Die Geschichte möchte den Spieler nicht in Todesangst versetzen. Es ist eher wie ein Filmabend zu einer spannenden Mystery-Serie mit einigen lustigen Pointen. Es könnte so gesehen durchaus von den witzigeren, fast schon unsinnigeren Episoden von 'Akte X' inspiriert sein. Die Charaktere Poe und Munro wirken dabei stets sympathisch. Man fühlt mit ihnen mit. Man will sie dazu bringen, dass sie sich weiter lieben. Und vor allem möchte man, dass sie nicht sterben – denn selbst das ist möglich. Das hat aber keine Konsequenzen und die nächste Episode ist trotzdem spielbar.
Das FMV-Adventure verzichtet auf ein Abgrasen von Stereotypen. Die Protagonisten sind vielschichtig. Während Poe unglücklich verheiratet ist, hat Munro große Selbstzweifel und fühlt sich ausgenutzt. Beide verbindet jedoch nicht nur die Liebe, sondern eine andere Leidenschaft: Die gemeinsame Radio-Show. Und die ist großartig gespielt und vertont. Mit großartig ist aber nicht die nächste Oscar-Darbietung gemeint, sondern ein bewusst leicht trashiges, bewusst auch einmal amateurhaft gefilmtes Bild. Es soll so wirken als wären wir mittendrin. Es ist ein kleines Kammerspiel, das uns Spieler*innen auffordert mitzumachen. Wir sollen uns reinfühlen, denn verschiedene Umgebungen gibt es nur begrenzt. Es steht vielmehr eine Frage im Mittelpunkt: Was soll als nächstes passieren?
Wenig Interaktivität. Das ist auch FMV.
Gleichzeitig ist es spielerisch allerdings sehr rudimentär und einfach gehalten. Man kann in den Optionen einstellen, ob man gerne überlegt oder lieber Zeitdruck bei den Entscheidungen hat. Bei letzterer Wahl muss man sogar manchmal ein bewegliches Objekt anklicken. Der Zeitdruck-Modus ist übrigens standardmäßig im Menü aktiviert. Per Klick kann dieser abgeschaltet werden – schon spielt das FMV-Abenteuer sich zurückgelehnt, wie eine Serie mit stressbefreiten Aufforderungen. Das war es schon an Interaktionsmöglichkeiten. Man aktiviert Objekte, die mit rötlichen Kreisen versehen sind. Je nachdem passiert dann etwas anders – manchmal sogar drastisch verschieden.

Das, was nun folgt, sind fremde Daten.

/-- Where the host reads: an offset of BAR0 or of BAR2 (12 R240, log 54). -/
inductive HostReadAt where
  | bar0 (off : Nat)
  | bar2 (off : Nat)
  deriving DecidableEq, Repr

/-- A firmware image as the boot ROM finds it: its bytes, the public key that comes with it, and its ML-DSA-65
signature (12 R255). -/
structure FirmwareImage where
  bytes : List W8
  key : List W8
  signature : List W8
  deriving DecidableEq, Repr

/-- What bring-up finds (12 R255, R260, 01 R11, R12): the columns of each die that pass self-test, the revisions, the
UCIe modules that train, each die's firmware image, and whether power was kept (11 R238). -/
structure BringUp where
  pass0 : BitVec 104
  pass1 : BitVec 104
  rev : W32
  ucieTrained : Nat
  image0 : FirmwareImage
  image1 : FirmwareImage
  warm : Bool
  deriving DecidableEq, Repr

/-- The fields a gaze or pose packet carries (12 Table 12.4). -/
structure PoseData where
  gaze : List W32
  pos : List W32
  quat : List W32
  deriving DecidableEq, Repr

/-- A sensor-link packet as it arrives (12 R250): its length in bytes, whether its CRC-32 is good, and what it is. -/
inductive SensorKind where
  | gazeOrPose (data : PoseData)
  | unknown
  deriving DecidableEq, Repr

structure SensorPacket where
  length : Nat
  crcGood : Bool
  kind : SensorKind
  deriving DecidableEq, Repr

/-- The AtomicOps the function completes (12 R240). -/
inductive PcieAtomic where
  | fetchAdd (v : W64)
  | swap (v : W64)
  | cas (cmp new : W64)
  | other
  deriving DecidableEq, Repr

/-- A fixed-function engine of a column (03 R71). -/
inductive FfUnit where
  | tex | trav | rast
  deriving DecidableEq, Repr

/-- Why a column is fenced (11 R233), and what can still be read of it (11 R233, R234). -/
inductive FenceWhy where
  | verticalBus | bankRow | remap | fixedFunction
  deriving DecidableEq, Repr

structure FenceInfo where
  why : FenceWhy
  scratchReadable : Bool
  /-- home line numbers of dirty lines of the bank that do not read back correctly -/
  badLines : List Nat
  deriving DecidableEq, Repr

/-- Causes of a fatal error (11 R238, Table 11.7). -/
inductive FatalCause where
  | ucieLoss | scheduler | queueManager | accessTable | watchdog
  deriving DecidableEq, Repr

/-- Which way a halyard message travels (12 R252). -/
inductive HalyardDir where
  | toLeaf | toGlobal
  deriving DecidableEq, Repr

/-- What the management core does to one translation entry (08 R184, 07 R167): the physical address of the entry,
the level of its table, its new value, the page freed by the change (if any), the size of that page, and whether system
software asked. -/
structure LeafChange where
  at_ : Nat
  level : Nat
  value : W64
  freed : Option (Nat × Nat)
  bySystem : Bool
  deriving DecidableEq, Repr

/-- The paging service's answer (08 R183): install an entry, or refuse. -/
inductive PageAnswer where
  | map (at_ : Nat) (entry : W64)
  | refuse
  deriving DecidableEq, Repr

/-- The state of one entry of a remap-table copy at a scrub (11 R235). -/
inductive RemapCheck where
  | good | correctable | uncorrectable
  deriving DecidableEq, Repr
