-- ==== Sys2Proof/Machine/State.lean ====
section
/-! DEFINITION. The state of the module as plain data (01, 02 R21, 04, 06 to 12), the reasons a step can stop, and the
state after reset. Memories and tables are lists in one canonical form: keys strictly rising, no entry at its default. -/

namespace Sys2Proof.Machine

open Sys2Proof

/-- Why a step stops. -/
inductive Fault where
  /-- Raised by step while the module is without power and no bring-up comes next (11 R238, 12 R260). Safe: a module
  without power does nothing. -/
  | poweredOff
  deriving DecidableEq, Repr

/-- Why an instruction has no meaning. -/
inductive Refusal where
  /-- Raised by an arm of exec that has no meaning yet, by the mnemonic of the opcode table. Safe: nothing is claimed. -/
  | notModelled (mnemonic : String)
  deriving DecidableEq, Repr

/-- Bytes by address: addresses strictly rising, no byte equal to what an unlisted address reads as, which is 0
(DESIGN CHOICE, log 3). -/
abbrev Memory := List Host.Cell

/-- The byte-addressed stores of the module: device memory by physical address, host memory by bus address, the
local-memory allocation of a crew (by its serial), the scratchpad of a column. -/
inductive Space where
  | dev
  | host
  | loc (uid : Nat)
  | scr (die col : Nat)
  deriving DecidableEq, Repr

/-- The causes of 11 Table 11.1. -/
inductive Cause where
  | illegalInsn | illegalPealWord | nestedEmulation | pageNotPresent | permission | reservedBit | alignment
  | accessTableDenied | memoryUncorrectable | tokenViolation | partialConvergence | twinSplit | returnUnderflow
  | stackSpillFault | operandFormat | hostDetached | matrixEngineReset | columnFenced | contextLost | softwareTrap
  | breakpoint | scratchShrunk | badStage
  deriving DecidableEq, Repr

/-! ## Threads (02 R21) -/

inductive EntryKind where
  | call | trap
  deriving DecidableEq, Repr

/-- A return-stack entry (04 R80): the return PC, or a trap frame's VA; the saved fb; the kind. -/
structure REntry where
  pc : W64
  fb : W32
  kind : EntryKind
  deriving DecidableEq, Repr

inductive CacheOp where
  | cwb | cinv | iinv | ipin
  deriving DecidableEq, Repr

/-- Whose access a walk is for: a thread's own, one of its backing store (04 R82), or one that an engine makes for it. -/
inductive WalkFor where
  | core | spill | engine
  deriving DecidableEq, Repr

Es dreht sich also tatsächlich alles um die vorher definierte Frage: Was soll als nächstes passieren? Ich möchte noch eine weitere Frage hinzufügen: Was wäre, wenn? So ergibt sich auch ein entsprechender Wiederspielwert, wenn man das möchte. Im ersten Durchlauf sieht man definitiv nicht alle verschiedenen Ausgänge – ganz zu schweigen von allen möglichen Videoschnipseln.

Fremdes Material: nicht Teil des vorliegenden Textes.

/-- Spill the oldest hardware entry to the link area (04 R80). -/
def State.spillEntry (s : State) (p : CrewAt) (tid : Nat) (b : Store) : Option Stop × State :=
  match s.thread? p tid with
  | none => (none, s)
  | some t => match t.rstack.getLast? with
    | none => (none, s)
    | some e =>
      let a := b.base + t.lk.toNat
      if t.lk.toNat + 16 > b.size / 2 then (some (.spill (BitVec.ofNat 64 a)), s)
      else match s.stackStore p tid a e.toBytes with
        | (some x, s) => (some x, s)
        | (none, s) => (none, s.modThread p tid fun t => { t with rstack := t.rstack.dropLast, lk := t.lk + 16 })

def State.spillEntries (s : State) (p : CrewAt) (tid : Nat) (b : Store) : Nat → Option Stop × State
  | 0 => (none, s)
  | n + 1 => match s.spillEntry p tid b with
    | (some e, s) => (some e, s)
    | (none, s) => s.spillEntries p tid b n

/-- Room for one more entry: a push to a full stack first spills the oldest (04 R80). -/
def State.makeRoom (s : State) (p : CrewAt) (tid : Nat) (b : Store) : Option Stop × State :=
  match s.thread? p tid with
  | none => (none, s)
  | some t => if t.rstack.length ≥ 16 then s.spillEntry p tid b else (none, s)

/-- n bytes at an address lie in the link area. -/
def Store.links (b : Store) (a n : Nat) : Bool := decide (b.base ≤ a ∧ a + n ≤ b.base + b.size / 2)

/-- The top entry: of an empty hardware stack, the one that a pop would refill from the top of the link area (04 R80). -/
def State.topEntry (s : State) (p : CrewAt) (tid : Nat) (b : Store) : Except Stop (Option REntry) × State :=
  match s.thread? p tid with
  | none => (.ok none, s)
  | some t =>
    if t.rstack ≠ [] ∨ t.lk.toNat < 16 then (.ok t.rstack.head?, s)
    else
      let a := b.base + t.lk.toNat - 16
      if !b.links a 16 then (.error (.spill (BitVec.ofNat 64 a)), s)
      else match s.stackLoad p tid a 16 with
        | (.error e, s) => (.error e, s)
        | (.ok l, s) => (.ok (some (REntry.ofBytes l)), s)

/-- The top entry is popped; one that was refilled for it leaves the link area. -/
def popEntry (t : Thread) : Thread :=
  { t with rsd := t.rsd - 1, rstack := t.rstack.drop 1, lk := if t.rstack = [] then t.lk - 16 else t.lk }

/-- How a stopped spill or refill ends: the thread waits for the walk, the page or the replies, or takes STACK_SPILL_FAULT
(04 R82), or MEMORY_UNCORRECTABLE for a register that it reads (11 Table 11.6). -/
def State.stopped (s : State) (p : CrewAt) (tid : Nat) (x : Stop) (word : Option W32) : State :=
  match x with
  | .page b => s.pageFault p tid b word
  | .walk va k => s.walkWait p tid va k (word.getD 0) .spill
  | .spill a => s.fault p tid (Bad.at_ .stackSpillFault a) word
  | .reply => s.park p tid .replies
  | .parity => s.fault p tid (Bad.plain .memoryUncorrectable) word

/-! ## Entering a handler (04 R86) -/

def causeByte (t : Thread) : W8 := t.cause

/-- The trap frame of 04 Table 4.4. -/
def trapFrame (t : Thread) (emu : Bool) : List W8 :=
  bytes64 t.pc ++ bytes64 t.epc ++ bytes64 t.ebad ++ bytes32 t.eword
    ++ [t.cause, t.cond, (if t.emu then 1 else 0) ||| (if emu then 0 else 2), 0] ++ bytes32 t.fb ++ zeros 28
    ++ (List.range 16).flatMap fun i => bytes32 (t.v i)

/-- Store a frame as eight 16-byte accesses in ascending address, each of which must lie in the link area; those before
one that stops stay in memory (04 R82). -/
def State.storeFrame (s : State) (p : CrewAt) (tid : Nat) (b : Store) : Nat → List W8 → Nat → Option Stop × State
  | _, _, 0 => (none, s)
  | a, l, n + 1 =>
    if !b.links a 16 then (some (.spill (BitVec.ofNat 64 a)), s)
    else match s.stackStore p tid a (l.take 16) with
      | (some e, s) => (some e, s)
      | (none, s) => s.storeFrame p tid b (a + 16) (l.drop 16) n

/-- The first of v0 to v15, which a frame takes, that cannot be stored now. -/
def Thread.frameUnready (t : Thread) : Option Stop := (List.range 16).findSome? fun n => t.unready (t.slot n)

/-- The state of the thread as the handler finds it: the entry pushed, the special registers, the window registers that
R86 writes, E, and the PC at the handler. -/
def enterThread (cause : Cause) (ebad : Option W64) (word : Option W32) (frame : Nat) (emu : Bool) (handler : W64)
    (oldfb : W32) (t : Thread) : Thread :=
  let eword := word.getD t.eword
  let t := { t with
    lk := t.lk + 128
    rstack := ⟨BitVec.ofNat 64 frame, oldfb, .trap⟩ :: t.rstack
    rsd := t.rsd + 1
    cause := cause.code, epc := t.pc, ebad := ebad.getD t.ebad, eword
    emu := t.emu || emu
    pc := handler, wait := .ready, entry := none, missed := none, next := none }
  t.setVs 48 ([BitVec.ofNat 32 frame, BitVec.ofNat 32 (frame / 2 ^ 32), cause.code.setWidth 32, eword]
    ++ List.replicate 12 0)

/-- A reply writes the slots that still await it; a thread that waited for replies to store its registers goes on (02
R23). -/
def replyThread (tag : Nat) (ws : List (Nat × W32)) (t : Thread) : Thread :=
  let t := if t.wait = .replies then { t with wait := .ready } else t
  ws.foldl (fun t x =>
    if t.awaiting.contains ⟨x.1, tag⟩ then
      { t with
        stripe := t.stripe.set x.1 x.2, awaiting := t.awaiting.filter fun a => a ≠ ⟨x.1, tag⟩
        bad := t.bad.filter fun i => i ≠ x.1 }
    else t) t

/-- A trap entry stops: one that waits is made again when the thread wakes, a later one is the fault's (04 R82, R89). -/
def State.entryStopped (s : State) (p : CrewAt) (tid : Nat) (x : Stop) (cause : Cause) (word : Option W32) : State :=
  match x with
  | .spill _ | .parity => s.stopped p tid x word
  | _ => ((s.modCrew p fun c => c.unsign tid).modThread p tid fun t => { t with entry := some (cause, word) }).stopped p tid x word

/-- A trap for the emulation handler (emu) or the software-trap handler (04 R86, R89). -/
def State.trap (s : State) (p : CrewAt) (tid : Nat) (b : Bad) (word : Option W32) (emu : Bool) : State :=
  match s.crew? p with
  | none => s
  | some c => match c.threads[tid]? with
    | none => s
    | some t =>
      let e := s.eff c.at_.rcb
      let handler := if emu then e.emuhandler else e.traphandler
      if emu ∧ t.emu then s.fault p tid ⟨.nestedEmulation, b.ebad, 0, 0⟩ word
      else if handler = 0 then s.fault p tid b word
      else
        let bs := s.backing c tid
        match s.spillEntries p tid bs t.rstack.length with
        | (some x, s) => s.entryStopped p tid x b.cause word
        | (none, s) => match s.thread? p tid with
          | none => s
          | some t =>
            let f := bs.base + t.lk.toNat
            match t.frameUnready with
            | some x => s.entryStopped p tid x b.cause word
            | none => match s.storeFrame p tid bs f (trapFrame t emu) 8 with
              | (some x, s) => s.entryStopped p tid x b.cause word
              | (none, s) => match s.slide p tid bs (t.fb.toNat + 16) with
                | (some x, s) => s.entryStopped p tid x b.cause word
                | (none, s) => s.modCrew p fun c => (c.unsign tid).modThread tid
                    (enterThread b.cause b.ebad word f emu handler t.fb)

/-- Take a cause: each is delivered as 11 Table 11.1 gives. A BREAKPOINT goes to host ring 2 while that ring is enabled
(14 R298). -/
def State.take (s : State) (p : CrewAt) (tid : Nat) (b : Bad) (word : Option W32) : State :=
  match b.cause with
  | .illegalInsn | .illegalPealWord => s.trap p tid b word true
  | .softwareTrap | .twinSplit => s.trap p tid b word false
  | .pageNotPresent => s.pageFault p tid b word
  | .breakpoint =>
    if (s.host.rings.getD 2 HostRing.reset).size.getLsbD 8 then s.faultTo p tid b word (some (.ring 2))
    else s.fault p tid b word
  | _ => s.fault p tid b word

/-- A thread of the group takes a cause at the instruction. -/
def State.raiseBad (s : State) (tid : Nat) (b : Bad) : State := s.take s.cur.place tid b (some s.cur.word)
def State.raise (s : State) (tid : Nat) (c : Cause) : State := s.raiseBad tid (Bad.plain c)

/-! ## Returning from a handler (04 R88) -/

/-- Read a frame as eight 16-byte accesses, each of which must lie in the link area (04 R82). -/
def State.loadFrame (s : State) (p : CrewAt) (tid : Nat) (b : Store) : Nat → List W8 → Nat → Except Stop (List W8) × State
  | _, acc, 0 => (.ok acc, s)
  | a, acc, n + 1 =>
    if !b.links a 16 then (.error (.spill (BitVec.ofNat 64 a)), s)
    else match s.stackLoad p tid a 16 with
      | (.error e, s) => (.error e, s)
      | (.ok l, s) => s.loadFrame p tid b (a + 16) (acc ++ l) n

/-- What a frame restores (04 R88), once the window is back. -/
def leaveThread (frame base : Nat) (l : List W8) (next : Bool) (t : Thread) : Thread :=
  let t := t.setVs 0 ((List.range 16).map fun i => BitVec.ofNat 32 (fieldAt l (0x40 + 4 * i) 4))
  { t with
    cond := BitVec.ofNat 8 (fieldAt l 0x1D 1), emu := (BitVec.ofNat 8 (fieldAt l 0x1E 1)).getLsbD 0
    cause := BitVec.ofNat 8 (fieldAt l 0x1C 1), epc := BitVec.ofNat 64 (fieldAt l 8 8)
    ebad := BitVec.ofNat 64 (fieldAt l 0x10 8), eword := BitVec.ofNat 32 (fieldAt l 0x18 4)
    lk := BitVec.ofNat 32 (frame - base), pc := BitVec.ofNat 64 (fieldAt l 0 8) + (if next then 4 else 0) }

/-- ERET of one thread of the group (04 R88, 15 R310). -/
def State.leave (s : State) (tid : Nat) (next : Bool) : State :=
  let p := s.cur.place
  let w := some s.cur.word
  s.withThread tid fun c _ =>
    let bs := s.backing c tid
    match s.topEntry p tid bs with
    | (.error x, s) => s.stopped p tid x w
    | (.ok (some ⟨f, _, .trap⟩), s) => match s.loadFrame p tid bs f.toNat [] 8 with
      | (.error x, s) => s.stopped p tid x w
      | (.ok l, s) => match s.slide p tid bs (fieldAt l 0x20 4) with
        | (some x, s) => s.stopped p tid x w
        | (none, s) => s.modThread p tid fun t => leaveThread f.toNat bs.base l next (popEntry t)
    | (.ok _, s) => s.raise tid .illegalInsn

end Sys2Proof.Machine
end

Vertonung hui. Aber nur auf Englisch.
Typisch für ein FMV-Adventure lebt 'Dark Nights with Poe and Munro von der schauspielerischen Leistung und der Vertonung. Erste haben wir schon gelobt, zweitere ist ebenso hervorragend. Hier kommt auch das "Aber": Nur auf Englisch. Untertitel gibt es ebenso nur in Englisch und vereinfachtem Chinesisch. Klemens Koehring (Poe) und Leah Cunard (Munro) sprechen hervorragendes britisches Englisch.
Schauspielerisch und selbst auf Tonebene stimmt die Chemie. Nichts klingt übertrieben laut, alles ist gut abgemischt. Zum Teil ist das dem Setting geschuldet. Die zwei sprechen immerhin in Studio-Mikrofone, die man im Spiel sieht. Dadurch wirke es sehr natürlich. Cunard und Koehring sitzen gegenüber. Sie sprechen miteinander: Ohne Pause, sie fallen einander auch einmal ins Wort und sie setzen schon an, während der oder die Andere noch spricht. Auch musikalisch weiß das Spiel zu überzeugen, ohne uns dabei weggeblasen zu haben. Das machten schon die durchwegs unterhaltsamen Episoden.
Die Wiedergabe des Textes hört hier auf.